* [YOUR ASSIGNMENT] Set down exactly the entries below, beginning at their first line and ending at the line with "CVN_WITHDRAWN (R958) -/".
───── TASK MATERIAL ─────
/-- The Caravan Assembler (CVN_). (R66) -/
structure Caravan where
  /-- CLOSED_BY_WINDOW (R67) -/
  closedByWindow : Bool := false
  /-- CLOSE_100NS (R67) -/
  close100 : Nat := 0
  /-- ADMITTED (R67) -/
  admittedN : Nat := 0
  /-- CVN_KILLS (R50) -/
  kills : BitVec 32 := 0
  /-- CVN_READMITS (R70) -/
  readmits : BitVec 32 := 0
  /-- CVN_FALLBACKS (R74) -/
  fallbacks : BitVec 32 := 0
  /-- CVN_WITHDRAWN (R958) -/
  withdrawn : BitVec 32 := 0
  /-- CVN_RES_SEL.RESOURCE (R909) -/
  resSel : Nat := 0
  /-- cap[e] (R60) -/
  cap : List Nat := []
  /-- waybills of the snapshot, in the order of R59 (R58) -/
  snapshot : List Nat := []
  /-- assembly runs (R66) -/
  assembling : Bool := false
  /-- waybills of each real-time class not yet examined, in the order of R59 (R66) -/
  heads : List (List Nat) := []
  /-- pass 1 or 2 (R66) -/
  asmPass : Nat := 1
  /-- class under examination (R66) -/
  asmClass : Nat := 0
  /-- examinations made (R67) -/
  examined : Nat := 0
  /-- waybills admitted, newest first (R66) -/
  chosen : List Nat := []
  /-- spare[e] of pass 2 (R66) -/
  spareCap : List Nat := []
  /-- tick-bound commands killed at the last boundary (R802) -/
  killedNow : Nat := 0
  /-- used[c][e] of pass 1 at 8c + e (R66) -/
  used : List Nat := []
  deriving DecidableEq, Repr

/-- The STREAM field of a waybill extension. (R506) -/
structure StreamExt where
  /-- SFLAGS.STREAM (R506) -/
  isStream : Bool := false
  /-- TOKENS_DONE (R506) -/
  tokensDone : Nat := 0
  /-- STEP_NUM (R506) -/
  stepNum : Nat := 0
  /-- MAX_TOKENS (R506) -/
  maxTokens : Nat := 0
  /-- PER_STEP (R506) -/
  perStep : Nat := 0
  /-- KV_ADDR (R506) -/
  kvAddr : BitVec 64 := 0
  /-- KV_BYTES (R506) -/
  kvBytes : Nat := 0
  /-- FIRST_HANDLE (R506) -/
  firstHandle : BitVec 32 := 0
  deriving DecidableEq, Repr

/-- What a replayed waybill takes from its capture record. (R814) -/
structure Replay where
  /-- recorded RUN_KEY (R815) -/
  runKey : BitVec 64 := 0
  /-- NO_VERSION_CHECK (R817) -/
  noVersionCheck : Bool := false
  /-- recorded table versions (R817) -/
  versions : List (Nat × Nat) := []
  deriving DecidableEq, Repr

/-- A waybill: core entry, extension and the run's own state. (R95) -/
structure Waybill where
  /-- STATE (R111) -/
  st : WbState := .free
  /-- CLASS (R95) -/
  cls : Nat := 0
  /-- KILL_COUNT (R95) -/
  killCount : Nat := 0
  /-- CONTEXT (R95) -/
  ctx : Nat := 0
  /-- RECIPE_SLOT (R95) -/
  recipe : Nat := 0
  /-- ITEMS_M1 (R95) -/
  itemsM1 : Nat := 0
  /-- L, the last admissible tick (the entry's LAST_TICK is its bits 23:0) (R56) -/
  lastTick : Int := 0
  /-- REUSE (R91) -/
  reuse : BitVec 12 := 0
  /-- FILE_SEQ (R95) -/
  fileSeq : BitVec 32 := 0
  /-- ABANDON_REQ (R106) -/
  abandonReq : Bool := false
  /-- CAPTURE (R122) -/
  capture : Bool := false
  /-- INPUT_ADDR (R97) -/
  inputAddr : BitVec 64 := 0
  /-- RESULT_ADDR (R97) -/
  resultAddr : BitVec 64 := 0
  /-- INPUT_LEN (R97) -/
  inputLen : Nat := 0
  /-- RESULT_LEN (R97) -/
  resultLen : Nat := 0
  /-- USER_TAG (R97) -/
  userTag : BitVec 64 := 0
  /-- FILED_TICK (R97) -/
  filedTick : BitVec 64 := 0
  /-- FILE_OFFSET_NS (R97) -/
  fileOffset : Nat := 0
  /-- DEADLINE_US (R97) -/
  deadlineUs : Nat := 0
  /-- FIRST_RUN_TICK once run (R97) -/
  firstRun : Option (BitVec 32) := none
  /-- LAST_RUN_TICK (R97) -/
  lastRun : BitVec 32 := 0
  /-- HANDLE_ADDR (R97) -/
  handleAddr : BitVec 64 := 0
  /-- RUN_KEY (R98) -/
  runKey : BitVec 64 := 0
  /-- CMD_ID (R97) -/
  cmdId : BitVec 32 := 0
  /-- FUNCTION (R97) -/
  fn : Nat := 0
  /-- STREAM (R506) -/
  stream : StreamExt := {}
  /-- translation set (R651) -/
  tset : List PageTr := []
  /-- Fence-On-Complete in force (R640) -/
  foc : Bool := false
  /-- scratch lane (R664) -/
  lane : Option Nat := none
  /-- killed and returned (R59) -/
  readmitted : Bool := false
  /-- table versions at the boundary of the run (R276) -/
  runVersions : List (Nat × Nat) := []
  /-- MIXED_VERSION (R277) -/
  mixed : Bool := false
  /-- END_CAUSE (R514) -/
  endCause : Nat := 0
  /-- PRODUCED of the committed step (R510) -/
  produced : Nat := 0
  /-- a successor is to be filed (R511) -/
  successorDue : Bool := false
  /-- set for a replayed waybill (R814) -/
  replay : Option Replay := none
  deriving DecidableEq, Repr

/-- The Ledger (LDG_). Both core-entry copies hold `wb` (R117). (R90) -/
structure Ledger where
  /-- entries not FREE, by index (R90) -/
  wb : Map Waybill := []
  /-- reuse counts, by index (R91) -/
  reuse : Map (BitVec 12) := []
  /-- next FILE_SEQ (R95) -/
  fileSeq : BitVec 32 := 0
  /-- KEY_SEED (R174) -/
  keySeed : BitVec 64 := 0
  /-- j (R174) -/
  keyCount : BitVec 64 := 0
  /-- LDG_FULL_REFUSALS (R114) -/
  fullRefusals : BitVec 32 := 0
  /-- REPAIRED, saturating (R119) -/
  eccRepaired : Nat := 0
  /-- CORRECTED, saturating (R118) -/
  eccCorrected : Nat := 0
  /-- LDG_CAP_BASE (R129) -/
  capBase : BitVec 64 := 0
  /-- LOG2_SIZE (R129) -/
  capLog2 : Nat := 24
  /-- ALL (R122) -/
  capAll : Bool := false
  /-- MODE: STOP (R127) -/
  capStop : Bool := false
  /-- EN (R122) -/
  capEn : Bool := false
  /-- LDG_CAP_HEAD.OFFSET_64B (R127) -/
  capHead : Nat := 0
  /-- LDG_CAP_TAIL.OFFSET_64B (R127) -/
  capTail : Nat := 0
  /-- LDG_CAP_DROPS (R127) -/
  capDrops : BitVec 32 := 0
  /-- LDG_STREAM_ENDS (R514) -/
  streamEnds : BitVec 32 := 0
  deriving DecidableEq, Repr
─────
* [RESULT OF THE TASK]
/-- The Caravan Assembler (CVN_). (R66) -/
structure Caravan where
  /-- CLOSED_BY_WINDOW (R67) -/
  closedByWindow : Bool := false
  /-- CLOSE_100NS (R67) -/
  close100 : Nat := 0
  /-- ADMITTED (R67) -/
  admittedN : Nat := 0
  /-- CVN_KILLS (R50) -/
  kills : BitVec 32 := 0
  /-- CVN_READMITS (R70) -/
  readmits : BitVec 32 := 0
  /-- CVN_FALLBACKS (R74) -/
  fallbacks : BitVec 32 := 0
  /-- CVN_WITHDRAWN (R958) -/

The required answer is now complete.